This is the story of the shaman, Glade, and her apprentice, Ivory . It is the tale of two women’s lives in Ice Age Europe and Africa. Glade is forced to abandon an idyllic childhood in the tropical forests and eventually becomes shaman of a tribe of Mammoth Hunters in the frozen north. Following the death of her parents, Ivory becomes apprenticed to the shaman and learns more about the world than she’d ever believed possible.
Life in the Ice Age isn’t easy. It isn’t only due to the frozen climate in which Mammoths and Cave Lions thrive where humans struggle to survive. There are people from the Mammoth Hunters’ tribe and beyond who are keen to take advantage of a shaman from another land and an apprentice who is as yet innocent of the ways of the world. But through it all, Glade and Ivory are determined to succeed thanks to the shaman’s bitterly earnt knowledge of human custom and nature’s trials.

There are indeed a lot of lesbian sex scenes in this novel, but just as many gay, straight and menage scenes. Besides entirely consensual encounters, there are many sex scenes of the non-consensual and dubious consent variety.
The setting reminded me greatly of the trek Ayla and Jondalar and before that Jondalar and Thonolan make across prehistoric Europe, with the difference that it is the Mammoth Hunters' shaman Glade, who has done most of the travelling, and not as a result of her own free will to begin with.
Of the two main characters, it is Glade and the people she comes into contact with who formed the more interesting characters. Ivory remains a rather more flat character. Despite her name being in the title of the novel, the story being told is really Glade's story.
Because of Glade's wandering, from Africa to somewhere in Eurasia, there is a strong element of exploring by way of description and comparison of the social mores, codes and structures of the various peoples Glade comes into contact with on her journey.
This experience leads Glade to some interesting insights and convictions, and it's a good thing that not more of the tribe she lives with are aware of the texts she uses for incantations and her beliefs regarding the spirit realm.
To call the novel satirical is stretching the definition of that word a bit too far, in my opinion.
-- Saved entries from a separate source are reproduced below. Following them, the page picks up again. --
-- ==== Sys2Proof/Laws/KeepsMemory.lean ====
section
/-! SUPPORT. Every operation on memory requests, manger calls, loads and scans keeps what Keeps names; one lemma for each. -/

namespace Sys2Proof.Machine

set_option linter.unusedTactic false
set_option linter.unreachableTactic false

theorem State.remoteOut_keeps {s0 s : State} (h : Keeps s0 s) (i : Nat) (r : FabReq) :
    Keeps s0 (s.remoteOut i r) := by
  unfold State.remoteOut
  repeat' first
    | with_reducible assumption
    | with_reducible apply State.setPort_keeps
    | with_reducible apply State.fabSend_keeps
    | (with_reducible refine Keeps.put ?_ ?_ .. <;>
        first
        | exact Nat.le_refl _
        | exact Nat.le_succ _
        | with_reducible assumption
        | with_reducible apply State.setPort_keeps
        | with_reducible apply State.fabSend_keeps)
    | with_reducible refine Keeps.ite ?_ ?_
    | split
    | dsimp only

theorem State.remoteOr_keeps {s0 s : State} (h : Keeps s0 s) (i : Nat) (r : FabReq) :
    Keeps s0 (s.remoteOr i r) := by
  unfold State.remoteOr
  repeat' first
    | with_reducible assumption
    | with_reducible apply State.remoteOut_keeps
    | with_reducible apply State.failJob_keeps
    | (with_reducible refine Keeps.put ?_ ?_ .. <;>
        first
        | exact Nat.le_refl _
        | exact Nat.le_succ _
        | with_reducible assumption
        | with_reducible apply State.remoteOut_keeps
        | with_reducible apply State.failJob_keeps)
    | with_reducible refine Keeps.ite ?_ ?_
    | split
    | dsimp only

theorem State.remoteForward_keeps {s0 s : State} (h : Keeps s0 s) (u kind : Nat) :
    Keeps s0 (s.remoteForward u kind) := by
  unfold State.remoteForward
  repeat' first
    | with_reducible assumption
    | with_reducible apply State.setUnit_keeps
    | with_reducible apply State.remoteOr_keeps
    | (with_reducible refine Keeps.put ?_ ?_ .. <;>
        first
        | exact Nat.le_refl _
        | exact Nat.le_succ _
        | with_reducible assumption
        | with_reducible apply State.setUnit_keeps
        | with_reducible apply State.remoteOr_keeps)
    | with_reducible refine Keeps.ite ?_ ?_
    | split
    | dsimp only

theorem State.memAnswer_keeps {s0 s : State} (h : Keeps s0 s) (u : Nat) (k : Pkt) (status : Nat) (bytes : List Byte) :
    Keeps s0 (s.memAnswer u k status bytes) := by
  unfold State.memAnswer
  repeat' first
    | with_reducible assumption
    | with_reducible apply State.setUnit_keeps
    | with_reducible apply State.sendFrom_keeps

theorem State.remoteBack_keeps {s0 s : State} (h : Keeps s0 s) (i node status : Nat) (payload : List Byte) :
    Keeps s0 (s.remoteBack i node status payload) := by
  unfold State.remoteBack
  repeat' first
    | with_reducible assumption
    | with_reducible apply State.setPort_keeps
    | with_reducible apply State.memAnswer_keeps
    | with_reducible apply State.setTiers_keeps
    | with_reducible apply State.failJob_keeps
    | (intro w; exact Tiers.putLines_wf (State.tiers_wf w) _ _ _)
    | (intro w; exact Tiers.putLine_wf (State.tiers_wf w) _ _ _)
    | (with_reducible refine Keeps.put ?_ ?_ .. <;>
        first
        | exact Nat.le_refl _
        | exact Nat.le_succ _
        | with_reducible assumption
        | with_reducible apply State.setPort_keeps
        | with_reducible apply State.memAnswer_keeps
        | with_reducible apply State.setTiers_keeps
        | with_reducible apply State.failJob_keeps)
    | with_reducible refine Keeps.ite ?_ ?_
    | split
    | dsimp only

theorem State.noteStackError_keeps {s0 s : State} (h : Keeps s0 s) (k kind addr : Nat) :
    Keeps s0 (s.noteStackError k kind addr) := by
  unfold State.noteStackError
  repeat' first
    | with_reducible assumption
    | with_reducible apply State.set_keeps

theorem State.noteChannelError_keeps {s0 s : State} (h : Keeps s0 s) (c kind addr : Nat) :
    Keeps s0 (s.noteChannelError c kind addr) := by
  unfold State.noteChannelError
  repeat' first
    | with_reducible assumption
    | with_reducible apply State.set_keeps

theorem State.corrected_keeps {s0 s : State} (h : Keeps s0 s) (tier a : Nat) :
    Keeps s0 (s.corrected tier a) := by
  unfold State.corrected
  repeat' first
    | with_reducible assumption
    | with_reducible apply State.count_keeps
    | with_reducible apply State.noteStackError_keeps
    | with_reducible apply State.noteChannelError_keeps
    | with_reducible refine Keeps.ite ?_ ?_
    | split
    | dsimp only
I did see the tongue in cheek element of writing a novel set in prehistory that is not honey-glazed sweetness like the Jean M. Auel novels are. (In fact, some of the scenes may be far too violent, bloody and/or raunchy for many readers.) And in some places, the description of a particular tribe's characteristics immediately leads one to compare the tribe to modern day societies. There were passages where I smiled at the mild amusement offered. But satire has at its heart caustic wit, and I found that wanting in this novel.
Glade's journey is an entertaining read though. The sequencing and intermingling of her background story and Ivory's story is well executed. I thought the ending was a little too abrupt; I would have liked just a few more pages to tie off the loose thread of the immediate future of Ivory's mix-and-match tribe.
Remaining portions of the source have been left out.